An Olympic-Sized Boost For China’s ETFs Doesn’t Appear to Be In the Offing
An answer to the question of what the Olympics would mean to China and its ETFs appears to be taking shape, and so far, it’s not a pleasant one. In fact, it pretty much seems to be business as usual.
Shares hit a 19-month low in trading yesterday, after reports showed inflation in the country jumped to its highest level in 12 years in July, reports Elaine Kurtenbach for the Associated Press. The decline was led by airlines, textile exporters and refiners.
The producer price index also rose 10% from July one year ago, its highest rate of increase since 1996.
In somewhat better news, the country’s trade surplus also grew to $25.3 billion, its highest level in eight months and up 4% from one year ago. Exports soared by 26.9%, says Joe Mcdonald for the Associated Press, a sharp turnaround from June, where export growth dropped to 18.2%.
ETFs that concern China:
- iShares FTSE/Xinhua China 25 (NYSEARCA:FXI), down 22% year-to-date
- PowerShares Golden Dragon Halter USX China (NASDAQ:PGJ), down 30% year-to-date
- SPDR S&P China (NYSEARCA:GXC), down 26.5% year-to-date
- NETS Hang Send China Enterprises (SNO), down 8.4% since May 22 inception
Japan and ETFs May Soon Be Free of Bear’s Claws
Japan’s economy and ETFs may have been dormant as of late, but analysts say the sun is no where near setting for the economy in the next year.

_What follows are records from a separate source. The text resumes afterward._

/-- The next write of a `cpyr` from unit n on (R307): units beyond DIM are skipped; a WR of consecutive bytes of one 256 B block, of
which an element may lie in two, or one PWR a block. -/
def State.cpyrNext (s : State) (c : Nat) (g : Group) (o : Op) (m : Cmd) : Nat → Nat → CpyrNext
  | 0, _ => .done
  | fuel + 1, n =>
    let l := m.layout
    let k := s.core c
    let planes := l.fmt = 12
    let ix := addLists m.origin (if planes then (l.index n).set 3 0 else l.index n)
    let la := m.region + l.swz (n * l.size)
    if (if planes then l.area else l.count) ≤ n then .done
    else if !l.live ix then State.cpyrNext s c g o m fuel (n + 1)
    else
      match (if planes then m.blockOut g 0 n else if g.beyond la l.size then some la else none),
        (s.part g.part).xlate (l.va ix) (if planes then 4 else l.size) { wr := true, user := !o.priv } with
      | some a, _ => .fault a
      | none, .error v => .fault v
      | none, .ok (ia, _) =>
        if planes then
          let ws := (boxBlock k g m 0 n).1
          let pkt : Packet := { s.copyPkt g.part o m.peer with kind := 5, ia := BitVec.ofNat 52 ia, len := BitVec.ofNat 8 (4 * ws.length - 1), pdep := BitVec.ofNat 5 l.pdep }
          let pkt : Packet := { pkt with pstr := BitVec.ofInt 40 (l.strides.getD 3 0), payload := wordBytes ws }
          .send n { va := l.va ix, pkt := pkt, units := 1 }
        else
          -- an element that two 256 B blocks share goes as two requests (R41)
          let sent := if n = m.moved then m.part else 0
          let edge := 256 - ia % 256
          let (n', bs, rest) := if sent = 0 && l.size ≤ edge then (let r := wrRun k g m (s.part g.part) o ia 256 n []; (r.1, r.2, 0))
            else if sent = 0 then (n, (k.lread g la l.size).take edge, edge)
            else (n + 1, (k.lread g la l.size).drop sent, 0)
          let pkt : Packet := { s.copyPkt g.part o m.peer with kind := 1, ia := BitVec.ofNat 52 (ia + sent), len := BitVec.ofNat 8 (bs.length - 1), payload := bs }
          .send n { va := vaMod (l.va ix + sent), pkt := pkt, units := n' - n, part := rest }

/-- The checks of a copy command before any transfer (R309): the address of a fault, if one fails. -/
def Cmd.copyCheck (m : Cmd) (k : Core) (g : Group) : Option Nat :=
  if m.badRecord then some (nbits (m.rec8 0) 0 57)
  else if m.badSlots then some 0
  else
    let l := m.layout
    let bars : List Span := if m.bv then [(m.barAddr, if m.fn = 2 then 16 * (l.pdep + 1) else 16)] else []
    let kv := m.fn == 3 && decide (0 < m.listLen) && decide (m.listAddr + 8 ≤ g.localSize) && nbit (leNat (k.lread g m.listAddr 8)) 63
    let reg : List Span := if m.isList then [(m.region, m.listLen * (if kv then l.kvBytes else l.bytes)), (m.listAddr, 8 * m.listLen)]
      else copyWrites m ++ copyReads m
    outside g.localSize (bars ++ reg)
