/-- TBARR: DONE grows; a release at cluster scope, so earlier accesses are performed first. -/
def execTbarr (e : Bool) (a : BitVec 7) (b : BitVec 6) (s : State) : Host.Outcome State Fault Refusal :=
  tbInst (.tbarr e a b) e false [sSrcF a] b s (fun x s addr p =>
    let s := (s.performAll x.c x.sl).landFrom x.c 2
    if (s.group x.c x.sl).ops.any (fun o => o.kind.isMem && o.status != .performed) then .stall s
    else match tbEnter x s p.2 with
      | .fin s l w n q => .fin (s.tbStep x.c x.g addr (fun t => { t with done := t.done + w32 (x.readS a).toNat })) l w n q
      | d => d)

/-- TBEXP: GOAL grows. -/
def execTbexp (e : Bool) (a : BitVec 7) (b : BitVec 6) (s : State) : Host.Outcome State Fault Refusal :=
  tbInst (.tbexp e a b) e false [sSrcF a] b s (fun x s addr p =>
    match tbEnter x s p.2 with
    | .fin s l w n q => .fin (s.tbStep x.c x.g addr (fun t => { t with goal := t.goal + w32 (x.readS a).toNat })) l w n q
    | d => d)

/-- TBWAIT: the unit waits until the condition of its captured operand holds; the check that ends the wait is an acquire at cluster
scope. -/
def execTbwait (e : Bool) (a : BitVec 7) (b : BitVec 6) (s : State) : Host.Outcome State Fault Refusal :=
  tbInst (.tbwait e a b) e true [sSrcF a] b s (fun x s addr p =>
    let arg := match x.u.wait with | .tbwait _ v => v | _ => x.readS a
    if ((s.core x.c).tbar x.g addr).holds arg then
      match tbEnter x s p.2 with
      | .fin s l w n q => .fin (s.l1Acquire x.c) l w n q
      | d => d
    else .wait s (.tbwait addr arg))

/-- TBTEST: the counts, and what a wait would see; the registers are written when the count falls. -/
def execTbtest (e : Bool) (d a : BitVec 7) (b : BitVec 6) (s : State) : Host.Outcome State Fault Refusal :=
  tbInst (.tbtest e d a b) e true [(sDstF d).many 2, sSrcF a] b s (fun x s addr p =>
    let t := (s.core x.c).tbar x.g addr
    let ok := t.holds (x.readS a)
    let flags := (if ok then 1 else 0) + (if t.err then 2 else 0) + (if t.pois then 4 else 0) + (if t.flt then 8 else 0)
    let out : List RegWrite := [.s d.toNat (d64 (t.goal.toNat + t.done.toNat * 2 ^ 32)), .s (d.toNat + 1) (d64 flags)]
    match tbEnter x s { p.2 with d := d.toNat, dn := 2, out := out } with
    | .fin s l w n q => .fin (if ok then s.l1Acquire x.c else s) l w n q
    | r => r)

end Sys2Proof.Machine
end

In fact, some analysts say that investors should gear up for some big returns into 2009, as interest rates have eased and the country has dodged the effects of the U.S. subprime mortgage mess, reports Joanne Von Alroth for Investor’s Business Daily.

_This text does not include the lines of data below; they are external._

/-- Performs an `mpost`, `mprobe`, `mcancel` or `mtest` of a group at the match memory (R58). `k` is 1 for the re-arm form. -/
def State.cairnOp (s : State) (c sl seq : Nat) : State :=
  match (s.group c sl).op seq with
  | none => s
  | some o =>
    if o.status != .issued then s
    else
      let p := o.vals.getD 1 0 |>.toNat
      let k := s.cairn p
      let fin := fun (s : State) (vs : List Dword) (reps : List Report) =>
        let g := s.group c sl
        s.setGroup c sl (g.setOp { o with status := .performed, out := (List.range vs.length).map (fun j => .s (o.d + j) (vs.getD j 0)), reports := reps })
      let h := (o.vals.getD 0 0).toNat / 2 ^ 32
      let withDesc := fun (go : State → List Byte → State) =>
        let s := ((s.group c sl).ops.filter (fun x => decide (x.seq < seq) && x.kind.isMem)).foldl (fun s x => s.performSeq c sl x.seq) s
        let g := s.group c sl
        let before := g.ops.filter (fun x => decide (x.seq < seq))
        let wait := fun (s : State) (n : Nat) => s.setGroup c sl ((s.group c sl).setOp { o with status := .parked n })
        match before.findSome? (fun q => (s.part p).parkedFor q o.touched) with
        | some n => wait s n
        | none =>
        if before.any (fun x => x.status != .performed && (mustPrecede x o || (x.kind.isMem && sharesByte x o))) then s
        else
          let ia := o.ias.getD 0 0
          match (s.l1Land c).homeRead (o.acc c sl g false s.pkg.tick) ia 64 with
          | (s, .ok (bs, false)) => go s bs
          | (s, .ok (_, true)) => fin s ((List.range o.dn).map (fun _ => 0)) [o.report 0x11 (o.addrs.getD 0 0)]
          | (s, .held) => s
          | (s, .fatal) => fin (s.fault p ia false true { core := c, slot := sl, iaddr := o.pc.toNat }).1 ((List.range o.dn).map (fun _ => 0)) [o.report 0x10 (o.addrs.getD 0 0)]
          | (s, .page) =>
            let (s, n) := s.fault p ia false false { core := c, slot := sl, iaddr := o.pc.toNat }
            let g := s.group c sl
            if g.isTask then (s.setGroup c sl (g.setOp { o with status := .performed })).abortTask c sl (some n) else wait s n
      match o.kind with
      | .mpost =>
        if o.k = 1 then
          if !k.enabled then fin s [4] []
          else match k.entry h with
            | some e =>
              if e.armed || !descPersist e.desc then fin s [5] []
              else let (s, v) := s.post p e.desc (some e.index); fin s [v] []
            | none => fin s [5] []
        else if !k.enabled then fin s [4] []
        else withDesc (fun s d => if descBad d then fin s [3] [] else let (s, v) := s.post p d none; fin s [v] [])
      | .mprobe =>
        if !k.enabled then fin s [0, 0] []
        else withDesc (fun s d => match (s.cairn p).unexpected.find? (fun m => descMatches d m.hdr) with
          | some m => let w := probeWords m.hdr; fin s [w.1, w.2] []
          | none => fin s [0, 0] [])
      | .mcancel =>
        if !k.enabled then fin s [4] []
        else match k.entry h with
          | some e =>
            let s := s.onCairn p (fun k => k.free e.index)
            if e.armed then fin (s.msgResolve p { cairnAgent with pol := o.pol, cls := o.cls, rel := o.deadline, who := { core := c, slot := sl, req := 2 } } (descFut e.desc) (msgWord 4 0 0 0) 0) [0] [] else fin s [6] []
          | none => fin s [5] []
      | _ =>
        let busy : Nat := if k.landings.any (fun m => m.handle == some h) then 4 else 0
        if !k.enabled then fin s [2] []
        else match k.entry h with
          | some e => fin s [d64 ((if e.armed then 0 else 1) + busy)] []
          | none => fin s [d64 (2 + busy)] []

/-- A message instruction enters path 3 and goes to the match memory. -/
def enterCairn (x : Ictx) (s : State) (o : Op) : Done :=
  let o := { o.withHints x.u.hints with path := 3, dvec := false, mo := 0 }
  match enterOp x s (fun s => s.completeOldest x.c x.sl 3) o with
  | .fin s' l w n a => .fin (s'.cairnOp x.c x.sl s.seq) l w n a
  | d => d

/-- An instruction that reads a descriptor: the checks of its address (R333). -/
def withDescriptor (x : Ictx) (s : State) (kind : OpKind) (d : BitVec 7) (dn : Nat) (a : Dword) : Done :=
  let va := vaMod a.toNat
  match (s.part x.g.part).xlate va 64 { rd := true, user := !x.g.privileged } with
  | .error v => .trap 0x08 (d64 v)
  | .ok (ia, so) =>
    if va % 64 != 0 then .trap 0x09 (d64 va)
    else enterCairn x s { seq := 0, path := 3, pc := 0, kind := kind, d := d.toNat, dn := dn, addrs := [va], ias := [ia], vals := [a, d64 x.g.part], so := so }

/-- MPOST (R343). -/
def execMpost (e : Bool) (d a : BitVec 7) (s : State) : Host.Outcome State Fault Refusal :=
  issue { i := .mpost e d a, e := e, fields := [sDstF d, sSrcF a] } s (fun x s => withDescriptor x s .mpost d 1 (x.readS a))
/-- MPROBE (R344). -/
def execMprobe (e : Bool) (d a : BitVec 7) (s : State) : Host.Outcome State Fault Refusal :=
  issue { i := .mprobe e d a, e := e, fields := [(sDstF d).many 2, sSrcF a] } s (fun x s => withDescriptor x s .mprobe d 2 (x.readS a))
/-- MPOST.RA (R343). -/
def execMpostRa (e : Bool) (d a : BitVec 7) (s : State) : Host.Outcome State Fault Refusal :=
  issue { i := .mpostRa e d a, e := e, fields := [sDstF d, sSrcF a] } s (fun x s =>
    enterCairn x s { seq := 0, path := 3, pc := 0, kind := .mpost, k := 1, d := d.toNat, dn := 1, vals := [x.readS a, d64 x.g.part] })
/-- MCANCEL (R345). -/
def execMcancel (e : Bool) (d a : BitVec 7) (s : State) : Host.Outcome State Fault Refusal :=
  issue { i := .mcancel e d a, e := e, fields := [sDstF d, sSrcF a] } s (fun x s =>
    enterCairn x s { seq := 0, path := 3, pc := 0, kind := .mcancel, d := d.toNat, dn := 1, vals := [x.readS a, d64 x.g.part] })
/-- MTEST (R345). -/
def execMtest (e : Bool) (d a : BitVec 7) (s : State) : Host.Outcome State Fault Refusal :=
  issue { i := .mtest e d a, e := e, fields := [sDstF d, sSrcF a] } s (fun x s =>
    enterCairn x s { seq := 0, path := 3, pc := 0, kind := .mtest, d := d.toNat, dn := 1, vals := [x.readS a, d64 x.g.part] })

/-- The send record as captured (R342). -/
structure SendRec where
  buf : Nat
  len : Nat
  pds : Nat
  pstr : Nat
  dst : Nat
  sep : Nat
  ctx : Nat
  tag : Nat
  fut : Nat
  bad : Bool
  deriving DecidableEq, Repr

def sendRec (r : Nat → Nat) : SendRec :=
  let pds := nbits (r 1) 32 5
  let len := nbits (r 1) 0 32
  { buf := nbits (r 0) 0 57, len := len, pds := pds, pstr := r 2, dst := nbits (r 3) 0 12, sep := nbits (r 3) 12 12,
    ctx := nbits (r 3) 24 16, tag := nbits (r 4) 0 32, fut := nbits (r 5) 0 57,
    bad := nbits (r 0) 57 7 != 0 || nbits (r 1) 37 27 != 0 || decide (24 < pds) || nbits (r 3) 40 24 != 0 || nbits (r 4) 32 32 != 0 ||
      nbits (r 5) 57 7 != 0 || r 5 % 16 != 0 || r 6 != 0 || r 7 != 0 ||
      (if pds = 0 then r 2 != 0 || (decide (8192 < len) && r 0 % 64 != 0)
       else r 2 % 4 != 0 || r 2 == 0 || len % (4 * (pds + 2)) != 0 || decide (8192 < len)) }

/-- The first byte of a message that no range register lets be read: every 64 KiB unit of a contiguous payload lies in the
register of its first byte. -/
def Part.sendFault (p : Part) (r : SendRec) (user : Bool) : Option Nat :=
  let need : Need := { rd := true, user := user }
  if r.pds = 0 then
    if r.len = 0 then none
    else match p.rangeOf r.buf with
      | none => some r.buf
      | some (k, x) =>
        if !x.grants need then some r.buf
        else
          let units := (r.buf + r.len - 1) / 65536 - r.buf / 65536
          ((List.range units).map (fun i => vaMod ((r.buf / 65536 + i + 1) * 65536))).find? (fun va =>
            match p.rangeOf va with | some (k', _) => k' != k | none => true)
  else
    ((List.range (r.len / (4 * (r.pds + 2)))).flatMap (fun b => (List.range (r.pds + 2)).map (fun k => vaMod (r.buf + 4 * b + k * r.pstr)))).findSome? (fun va =>
      match p.xlate va 4 need with | .error v => some v | .ok _ => none)

/-- MSEND (R342, R358, R360). -/
def execMsend (e : Bool) (d a : BitVec 7) (s : State) : Host.Outcome State Fault Refusal :=
  issue { i := .msend e d a, e := e, fields := [sDstF d, (sSrcF a).many 8] } s (fun x s =>
    let r := sendRec (fun j => (x.g.sreg (a.toNat + j)).toNat)
    let row := s.fab.row r.dst
    let p := x.g.part
    let k := s.cairn p
    if s.fab.drank == 4095 || !rowPeer row || !rowMsg row || (r.pds != 0 && !rowPwr row) then .trap 0x12 (d64 (r.buf + 3 * 2 ^ 57))
    else
      let fault := if !k.enabled || r.bad then none else (s.part p).sendFault r (!x.g.privileged)
      match fault with
      | some va => .trap 0x08 (d64 va)
      | none =>
        let code : Option Nat := if !k.enabled then some 4 else if r.bad then some 3 else if 1024 ≤ k.sends.length then some 2 else none
        let o : Op := { seq := 0, path := 3, pc := 0, kind := .msend, d := d.toNat, dn := 1, dvec := false }
        let o := o.withHints { x.u.hints with mo := none }
        let stalled := fun (s : State) => s.completeOldest x.c x.sl 3
        match code with
        | some n => enterOp x s stalled { o with status := .performed, out := [.s d.toNat (d64 n)] }
        | none =>
          match enterOp x s stalled { o with vals := [d64 k.sid], out := [.s d.toNat (d64 (k.sid * 2 ^ 32))] } with
          | .fin s' l w n af =>
            let hdr : Packet := { blankPkt with src := BitVec.ofNat 12 s.fab.drank, dst := BitVec.ofNat 12 r.dst, cls := BitVec.ofNat 2 o.cls,
                                                job := BitVec.ofNat 12 (s.jobOf p),
                                                msg := { blankMsg with ctx := BitVec.ofNat 16 r.ctx, sep := BitVec.ofNat 12 r.sep, mtag := w32 r.tag,
                                                                       mlen := w32 r.len, pds := BitVec.ofNat 5 r.pds, sid := BitVec.ofNat 16 k.sid } }
            let m : OutMsg := { sid := k.sid, dst := r.dst, hdr := hdr, buf := r.buf, pstr := r.pstr, fut := r.fut, rel := o.deadline, pol := o.pol, user := !x.g.privileged, core := x.c, slot := x.sl, seq := s.seq }
            let s' := s'.onCairn p (fun k => { k with sid := (k.sid + 1) % 65536, sends := k.sends ++ [m] })
            let s' := if x.g.isTask then s'.sendRead p m else s'
            .fin s' l w n af
          | y => y)

/-- What an outstanding message operation does when its completion is asked for. -/
def State.cairnProgress (s : State) (c sl : Nat) (o : Op) : State :=
  match o.kind with
  | .msend =>
    match (s.cairn (s.group c sl).part).sends.find? (fun m => m.seq == o.seq && m.core == c && m.slot == sl) with
    | some m => s.sendRead (s.group c sl).part m
    | none => s
  | _ => s.cairnOp c sl o.seq

end Sys2Proof.Machine
end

While Honda (NYSE:HMC) and Toyota’s (NYSE:TM) hybrid cars are among the most popular, you’d think sales would be taking off with the high gas prices. However, it hasn’t been enough to help out the car makers. Reported hybrid sales in the U.S. fell 6% year-on-year last month to 26,877 units, only 2.4% of the new vehicle market, says Automotive World.
Toyota has already laid off 800 people at a plant in southwestern Japan, a move linked directly to slow U.S. sales. Before the layoffs, Toyota employed 8,200 workers, 1,950 of them temporary, so they are flexible according to market demand, reports Yuri Kageyama for Associated Press.
ETFs that will benefit from more alternative drivers, and growth next year:
- iShares MSCI Japan Index (NYSEARCA:EWJ): down 13.4% year-to-date; Toyota is 5%; Honda is 1.9%
- iShares MSCI Japan Small Cap Index Fund (NYSEARCA:SCJ): down 13.9% year-to-date
- NETS TOPIX Index Fund (TYI): down 9.8% since April 16 inception; Toyota is 3.9%; Honda is 1.6%
Austria and Its ETF Flow With Good News
Austria and its related ETF have received a couple doses of good news recently: unemployment is down, industry is up.
Austrian utility company Verbund won a concession to build a $259 million hydropower plant in Albania, Reuters reports.
The decision was based on the cheaper prices of power delivered to the Albanian system and market, installed capacity, technicalities and social standards when building the plant. iShares MSCI Austria (NYSEARCA:EWO) holds 4.8% of Verbund.
Meanwhile, unemployment has shrunken and has fallen for the 29th month to 4.1% in July, according to Forbes. Jobless claims dropped to 9,269 on the year to 178,664, with open positions retreating 8.2% to 39,521. Within the European Union, Austria ties for fourth place with Estonia and Luxembourg, says Eurostat.
My family and I had the pleasure of visiting Austria a few weeks ago, and we saw a country that’s beautiful and booming. Austria has been especially benefiting from its banking expansion into Eastern Europe. However, EWO could almost be viewed as an emerging market fund, in that when things are good, they’re great; when they’re bad, they’re awful.
The second-largest holding, OMV, has become central Europe’s biggest oil and gas supplier, and its modern filling stations in Bulgaria have actually played host to weddings.